Quando examinamos as quatro
narrativas evangélicas em conjunto um tema torna-se recorrente: o embate da
mensagem evangélica de Jesus e a religiosidade judaizante.
Todo o ministério terreno de Jesus
acontece no território da Palestina judaica. Seus ouvintes primários são os
judeus que nasceram e cresceram aprendendo a forma religiosa judaica. Os
maiores opositores de Jesus e sua mensagem são as lideranças judaicas representadas
em todas as suas fragmentações. E isso fica evidente quando no final esses
segmentos religiosos, antagônicos entre si, se unem pela primeira e única vez,
tendo um propósito especifico - elaborar e executar um plano que pudesse eliminar
Jesus.
Por que tanto ódio a Jesus? A
resposta é simples. A mensagem evangélica de Jesus se contrapunha em grau, gênero
e número a todas as formas de expressões religiosas do judaísmo. E isso não é
inédito na história israelita/judeu, pois existe uma longa linhagem de Profetas
que se levantaram e confrontaram o sistema religioso estabelecido em suas
épocas. Jesus apenas vem concluir o trabalho iniciado pelos profetas que o
antecederam. O escritor de Hebreus faz um longo testemunho (capto 11) de que ao
longo da história de Israel/Judá inúmeros homens e mulheres foram mortos
simplesmente porque contestaram o status quo dos religiosos de seus dias. Já no
final de seu ministério Jesus conta a parábola do dono de uma vinha que cansado
de enviar mensageiros, que eram espancados e mortos, por fim enviou seu próprio
filho, na esperança de que as pessoas pudessem ouvi-lo, mas a reação daquelas
pessoas foi ainda mais violenta contra o filho do que contra os mensageiros.
O
Evangelho de Jesus foi e continua sendo rejeitado simplesmente porque as
pessoas não querem mudanças em suas vidas. Estão felizes com sua religiosidade
vazia e fútil, mas que lhes proporciona uma falsa sensação de paz e esperança.

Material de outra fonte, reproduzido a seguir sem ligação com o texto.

-- ==== Sys2Proof/Machine/Vector.lean ====
section
/-! DEFINITION. The vector instructions (R267 to R279). -/

namespace Sys2Proof.Machine

/-- The bits that source operand u (0 A, 1 B, 2 C) has in a lane: 64 of a pair, else 32 (R267). -/
def Cx.src (c : Cx) (u l : Nat) : Nat :=
  (lane (c.vop (2 * u)) l).toNat + if c.f.ty.isPair then (lane (c.vop (2 * u + 1)) l).toNat * 2 ^ 32 else 0

/-- IMM32 as the value of source B (R213): sign-extended for 64-bit integers, FP32 converted exactly for f64. -/
def Cx.immB (c : Cx) : Nat :=
  match c.f.ty with
  | .f64 => roundF fp64 0 (decodeF fp32 c.f.imm.toNat)
  | .i64 => c.imm64.toNat
  | .n64 => c.imm64.toNat
  | _ => c.f.imm.toNat

/-- Source B in a lane: vB, or the immediate of the 96-bit form. -/
def Cx.srcB (c : Cx) (l : Nat) : Nat := if c.f.len = .f96 then c.immB else c.src 1 l

/-- Writes the destination, a pair for the 64-bit types, in the active lanes. -/
def State.setLanes (s : State) (c : Cx) (f : Nat → Nat) : State :=
  if c.f.ty.isPair then
    s.setPair c (mkLanes fun l => BitVec.ofNat 32 (f l)) (mkLanes fun l => BitVec.ofNat 32 (f l / 2 ^ 32))
  else s.setV c (mkLanes fun l => BitVec.ofNat 32 (f l))

/-- Element k of a lane's bits (R94). -/
def lanePart (w k x : Nat) : Nat := x / 2 ^ (w * k) % 2 ^ w

/-- An operation on each element of a lane (R267, R269). -/
def elemMap (w : Nat) (op : Nat → Nat → Nat → Nat) (a b c : Nat) : Nat :=
  (List.range (if 32 ≤ w then 1 else 32 / w)).foldr
    (fun k acc => op (lanePart w k a) (lanePart w k b) (lanePart w k c) * 2 ^ (w * k) + acc) 0

/-- An elementwise instruction of R269, R271 and R273. -/
def lanewise (op : Fields → Nat → Nat → Nat → Nat) (c : Cx) (s : State) : Res :=
  .done (s.setLanes c fun l => elemMap c.f.ty.width (op c.f) (c.src 0 l) (c.srcB l) (c.src 2 l))

/-- An integer result: wrapped, or clamped to the type's range under `.sat` (R268). -/
def intResult (f : Fields) (r : Int) : Nat :=
  let w := f.ty.width
  lowBits w (if f.sub = 1 then
    (if f.ty.isSigned then max (-(2 ^ (w - 1) : Nat)) (min ((2 ^ (w - 1) : Nat) - 1) r) else max 0 (min ((2 ^ w : Nat) - 1) r))
    else r)

/-- A float result, rounded once in SUB's mode (R268). -/
def floatResult (f : Fields) (v : FVal) : Nat := roundF (fmtOf f.ty) f.sub.toNat v
/-- An element as a float. -/
def fval (f : Fields) (x : Nat) : FVal := decodeF (fmtOf f.ty) x
/-- An element as an integer. -/
def ival (f : Fields) (x : Nat) : Int := tyInt f.ty f.ty.width x

/-- A two-operand arithmetic operation: its float and its integer meaning. -/
def arith (fl : Nat → FVal → FVal → FVal) (int : Int → Int → Int) (f : Fields) (a b _ : Nat) : Nat :=
  if f.ty.isFloat then floatResult f (fl f.sub.toNat (fval f a) (fval f b)) else intResult f (int (ival f a) (ival f b))

def execVadd (f : Fields) (s : State) := run (.vadd f) s (lanewise (arith FVal.add (· + ·)))
def execVsub (f : Fields) (s : State) := run (.vsub f) s (lanewise (arith (fun m a b => FVal.add m a b.neg) (· - ·)))
def execVmul (f : Fields) (s : State) := run (.vmul f) s (lanewise (arith (fun _ => FVal.mul) (· * ·)))

/-- a × b + c, rounded once (R269). -/
def fmaOp (f : Fields) (a b c : Nat) : Nat :=
  if f.ty.isFloat then floatResult f (FVal.add f.sub.toNat ((fval f a).mul (fval f b)) (fval f c))
  else lowBits 32 (ival f a * ival f b + ival f c)
def execVfma (f : Fields) (s : State) := run (.vfma f) s (lanewise fmaOp)

/-- R270. -/
def minMax (less : Bool) (f : Fields) (a b _ : Nat) : Nat :=
  if f.ty.isFloat then roundF (fmtOf f.ty) 0 (FVal.pick less (fval f a) (fval f b))
  else lowBits f.ty.width (if less then min (ival f a) (ival f b) else max (ival f a) (ival f b))
def execVmin (f : Fields) (s : State) := run (.vmin f) s (lanewise (minMax true))
def execVmax (f : Fields) (s : State) := run (.vmax f) s (lanewise (minMax false))

/-- Division: correctly rounded, or as `sdiv` with W = 32 (R269). -/
def divOp (f : Fields) (a b _ : Nat) : Nat :=
  if f.ty.isFloat then floatResult f ((fval f a).div (fval f b)) else lowBits 32 (opDiv f.ty a b)
def execVdiv (f : Fields) (s : State) := run (.vdiv f) s (lanewise divOp)

/-- The high W bits of the exact product (R269). -/
def mulhiOp (f : Fields) (a b _ : Nat) : Nat :=
  lowBits f.ty.width ((ival f a * ival f b) / (2 ^ f.ty.width : Nat))
def execVmulhi (f : Fields) (s : State) := run (.vmulhi f) s (lanewise mulhiOp)

/-- The byte dot product of two lanes (R269). -/
def dot4 (ty : Ty) (a b c : Nat) : Nat :=
  lowBits 32 ((List.range 4).foldl (fun acc k => acc + tyInt ty 8 (lanePart 8 k a) * tyInt ty 8 (lanePart 8 k b)) (c : Int))
def execVdot4 (f : Fields) (s : State) := run (.vdot4 f) s fun c s =>
  .done (s.setV c (mkLanes fun l => BitVec.ofNat 32 (dot4 c.f.ty (c.src 0 l) (c.srcB l) (c.src 2 l))))

/-! One operand (R271, R272). -/

/-- A one-operand arithmetic operation. -/
def unary (fl : FVal → FVal) (int : Int → Int) (f : Fields) (a _ _ : Nat) : Nat :=
  if f.ty.isFloat then floatResult f (fl (fval f a)) else intResult f (int (ival f a))
def execVabs (f : Fields) (s : State) := run (.vabs f) s (lanewise (unary FVal.abs fun a => a.natAbs))
def execVneg (f : Fields) (s : State) := run (.vneg f) s (lanewise (unary FVal.neg fun a => -a))
def execVrcp (f : Fields) (s : State) := run (.vrcp f) s (lanewise (unary (FVal.div (FVal.ofInt 1)) id))
def execVrsq (f : Fields) (s : State) := run (.vrsq f) s (lanewise (unary FVal.rsqrt id))
def execVsqrt (f : Fields) (s : State) := run (.vsqrt f) s (lanewise (unary FVal.sqrt id))
def execVexp2 (f : Fields) (s : State) := run (.vexp2 f) s (lanewise (unary FVal.exp2 id))
def execVlog2 (f : Fields) (s : State) := run (.vlog2 f) s (lanewise (unary FVal.log2 id))
def execVsinpi (f : Fields) (s : State) := run (.vsinpi f) s (lanewise (unary (FVal.trigPi false) id))
def execVcospi (f : Fields) (s : State) := run (.vcospi f) s (lanewise (unary (FVal.trigPi true) id))

/-- An operation on the 32 bits of a lane. -/
def bitwise (op : Nat → Nat → Nat → Nat) : Fields → Nat → Nat → Nat → Nat := fun _ => op
def execVnot (f : Fields) (s : State) := run (.vnot f) s (lanewise (bitwise fun a _ _ => 2 ^ 32 - 1 - a))
def execVclz (f : Fields) (s : State) := run (.vclz f) s (lanewise (bitwise fun a _ _ => clz 32 a))
def execVpopc (f : Fields) (s : State) := run (.vpopc f) s (lanewise (bitwise fun a _ _ => popc 32 a))

/-! Bits (R273). -/

def execVand (f : Fields) (s : State) := run (.vand f) s (lanewise (bitwise fun a b _ => a &&& b))
def execVor (f : Fields) (s : State) := run (.vor f) s (lanewise (bitwise fun a b _ => a ||| b))
def execVxor (f : Fields) (s : State) := run (.vxor f) s (lanewise (bitwise fun a b _ => a ^^^ b))
def execVshl (f : Fields) (s : State) := run (.vshl f) s (lanewise fun f a b _ => lowBits 32 (opShl f.ty a b))
def execVshr (f : Fields) (s : State) := run (.vshr f) s (lanewise fun f a b _ => lowBits 32 (opShr f.ty a b))
def execVsra (f : Fields) (s : State) := run (.vsra f) s (lanewise fun f a b _ => lowBits 32 (opSra f.ty a b))
def execVbfx (f : Fields) (s : State) := run (.vbfx f) s
  (lanewise fun f a b _ => lowBits 32 (bfExtract f.ty.isSigned 32 a b))
def execVbfi (f : Fields) (s : State) := run (.vbfi f) s (lanewise (bitwise fun a b into => bfInsert 32 a b into))

/-! Comparison and selection (R274, R275). -/

/-- The order of two lanes under the instruction's type. -/
def laneOrder (f : Fields) (a b : Nat) : Option Ordering :=
  if f.ty.isFloat then (fval f a).cmp (fval f b) else some (intOrder (ival f a) (ival f b))
def execVcmp (f : Fields) (s : State) := run (.vcmp f) s fun c s =>
  .done (s.setP c (maskOf fun l => condHolds c.f.sub.toNat (laneOrder c.f (c.src 0 l) (c.srcB l))))

def execVsel (f : Fields) (s : State) := run (.vsel f) s fun c s =>
  .done (s.setLanes c fun l => if c.sC.getLsbD l then c.src 0 l else c.src 1 l)

/-- A NaN moved as f64 becomes the canonical one (R268, R275). -/
def movF64 (f : Fields) (x : Nat) : Nat :=
  if f.ty = .f64 ∧ (decodeF fp64 x).isNan then fp64.nanBits else x
def execVmov (f : Fields) (s : State) := run (.vmov f) s fun c s =>
  .done (s.setLanes c fun l => movF64 c.f (if c.f.len = .f96 then c.immB else c.src 0 l))

def execVbcast (f : Fields) (s : State) := run (.vbcast f) s fun c s => .done (s.setLanes c fun _ => c.sA.toNat)

/-! Conversion (R276, R277). -/

/-- R276: one lane, from source type st to the destination type. -/
def convert (st dt : Ty) (mode x : Nat) : Nat :=
  if st.isFloat then
    let v := decodeF (fmtOf st) (x % 2 ^ st.width)
    if dt.isFloat then roundF (fmtOf dt) mode (if st = dt then v.toIntegral mode else v)
    else
      let w := dt.width
      lowBits w (if dt.isSigned then v.toRange mode (-(2 ^ (w - 1) : Nat)) ((2 ^ (w - 1) : Nat) - 1)
        else v.toRange mode 0 ((2 ^ w : Nat) - 1))
  else
    let i := tyInt st st.width x
    if dt.isFloat then roundF (fmtOf dt) mode (FVal.ofInt i)
    else intResult { len := .f64, pen := false, pneg := false, pred := 0, dst := 0, sa := 0, sb := 0, sc := 0, feb := 0,
                     ru := 0, fs := 0, sub := 1, ty := dt, imm := 0, sd := 0, dst2 := 0, ext := 0 } i

/-- The bits of `vcvt`'s source in a lane: a pair when the source type is 64 bits wide. -/
def Cx.cvtSrc (c : Cx) (l : Nat) : Nat :=
  (lane (c.vop 0) l).toNat + if (Ty.ofCode c.f.sc.toNat).isPair then (lane (c.vop 1) l).toNat * 2 ^ 32 else 0
def execVcvt (f : Fields) (s : State) := run (.vcvt f) s fun c s =>
  .done (s.setLanes c fun l => convert (Ty.ofCode c.f.sc.toNat) c.f.ty c.f.sub.toNat (c.cvtSrc l))

/-- The checks of `vpack` and `vunpack` (R277): the slot, then the element index. -/
def packPre (c : Cx) (s : State) : Option Res :=
  let sl := (s.wg c.g).slot c.f.fs.toNat
  if !sl.ok || decide (sl.skind = 2) then some (c.raise 0x15)
  else if 32 / elemBits sl.elem ≤ c.f.sub.toNat then some (c.raise 0x06)
  else none

/-- R277: element k of vD := CONVERT(vA / s). -/
def vpackBody (c : Cx) (s : State) : Res :=
  let sl := (s.wg c.g).slot c.f.fs.toNat
  let w := elemBits sl.elem
  let k := c.f.sub.toNat
  let old := (s.warp c.g c.w).getV c.f.dst.toNat
  .done (s.setV c (mkLanes fun l =>
    let o := (lane old l).toNat
    BitVec.ofNat 32 (o - lanePart w k o * 2 ^ (w * k)
      + elemOf sl.elem sl.round ((decodeF fp32 (c.src 0 l)).div sl.scale) * 2 ^ (w * k))))
def execVpack (f : Fields) (s : State) := issue (.vpack f) s open_ packPre vpackBody

/-- R277: vD := ROUND32(DECODE(element k of vA) × s); reserved INT4 codes are counted. -/
def vunpackBody (c : Cx) (s : State) : Res :=
  let sl := (s.wg c.g).slot c.f.fs.toNat
  let el := fun l => lanePart (elemBits sl.elem) c.f.sub.toNat (c.src 0 l)
  let n := if sl.elem = 5 then ((lanesOf c.act).filter fun l => el l = 8).length else 0
  .done ((s.countCore (s.coreOf c.g) 0x203 31 0 n).setV c (mkLanes fun l =>
    BitVec.ofNat 32 (roundF fp32 sl.round ((elemValue sl.elem (el l)).mul sl.scale))))
def execVunpack (f : Fields) (s : State) := issue (.vunpack f) s open_ packPre vunpackBody

/-! Lanes talking to lanes (R278, R279). -/

/-- The source lane of `vshfl`. -/
def shflLane (mode l b : Nat) : Nat :=
  match mode with
  | 0 => b % 32
  | 1 => if b ≤ l then l - b else l
  | 2 => if l + b < 32 then l + b else l
  | _ => l ^^^ (b % 32)
def execVshfl (f : Fields) (s : State) := run (.vshfl f) s fun c s =>
  .done (s.setV c (mkLanes fun l => lane c.vA (shflLane c.f.sub.toNat l (c.srcB l))))

def execVvoteBallot (f : Fields) (s : State) := run (.vvoteBallot f) s fun c s =>
  .done (s.setS c ((c.act &&& c.sA.setWidth 32).setWidth 64))
def execVvoteAny (f : Fields) (s : State) := run (.vvoteAny f) s fun c s =>
  .done (s.setS c (if c.act &&& c.sA.setWidth 32 ≠ 0 then 1 else 0))
def execVvoteAll (f : Fields) (s : State) := run (.vvoteAll f) s fun c s =>
  .done (s.setS c (if c.act &&& ~~~(c.sA.setWidth 32) ≠ 0 then 0 else 1))

/-- One step of a reduction. -/
def redStep (f : Fields) (a b : Nat) : Nat :=
  match f.sub.toNat with
  | 0 => if f.ty = .f32 then roundF fp32 0 (FVal.add 0 (fval f a) (fval f b)) else lowBits 32 (a + b : Nat)
  | 1 => minMax true f a b 0
  | 2 => minMax false f a b 0
  | 3 => a &&& b
  | 4 => a ||| b
  | _ => a ^^^ b

/-- The result with no active lane (R279). -/
def redEmpty (f : Fields) : Nat :=
  match f.sub.toNat with
  | 1 => if f.ty = .f32 then fp32.infBits else if f.ty = .i32 then 2 ^ 31 - 1 else 2 ^ 32 - 1
  | 2 => if f.ty = .f32 then fp32.infBits + fp32.signBit else if f.ty = .i32 then 2 ^ 31 else 0
  | 3 => 2 ^ 32 - 1
  | _ => 0

/-- The reduction of the active lanes, in ascending order (R279). -/
def reduce (c : Cx) : Nat :=
  match lanesOf c.act with
  | [] => redEmpty c.f
  | l :: ls =>
    let x := c.src 0 l
    ls.foldl (fun a l => redStep c.f a (c.src 0 l)) (if c.f.ty = .f32 then roundF fp32 0 (decodeF fp32 x) else x)
def execVred (f : Fields) (s : State) := run (.vred f) s fun c s => .done (s.setS c (sExtend c.f.ty (reduce c : Nat)))

end Sys2Proof.Machine
end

Mas o Evangelho não é apenas rejeitado, mas muitas vezes produz reações
violentas por parte de seus ouvintes, pois quando entendida a mensagem
evangélica lhes tira todos os suportes de vida e eles são obrigados a
respirarem sem aparelho e verem a miserável e terrível situação em que
realmente estão vivendo. No filme Matrix um personagem trai o grupo simplesmente
porque ele prefere ou escolhe viver a ilusão a dura realidade e a cena é
justamente ele saboreando um suculento bife que sabe não ser real. É a mesma
escolha que as pessoas fizeram diante Pôncio Pilatos: Solte Barrabás e mate
Jesus. Quando uma pessoa experimenta do Evangelho, nenhuma religiosidade o
satisfaz mais. As glórias deste mundo tenebroso não são mais irresistíveis,
pois sabem que tudo são apenas ilusões temporárias e seus olhos agora
contemplam as glórias celestiais que são eternas. Estão dispostas a abrirem mão
de tudo, pois descobriram um grande tesouro, vão adquirir uma perora de grande
valor.
O Evangelho não é uma nova religião.
O Evangelho é libertação: "conhecereis
a verdade, e a verdade vos libertará" (João 8.32), pois "se o Filho vos libertar, verdadeiramente
sereis livres" (João 8.36). E o apóstolo Paulo compreendeu
corretamente e o declara em suas epístolas como um brando de vitória: "foi para liberdade que Cristo nos libertou"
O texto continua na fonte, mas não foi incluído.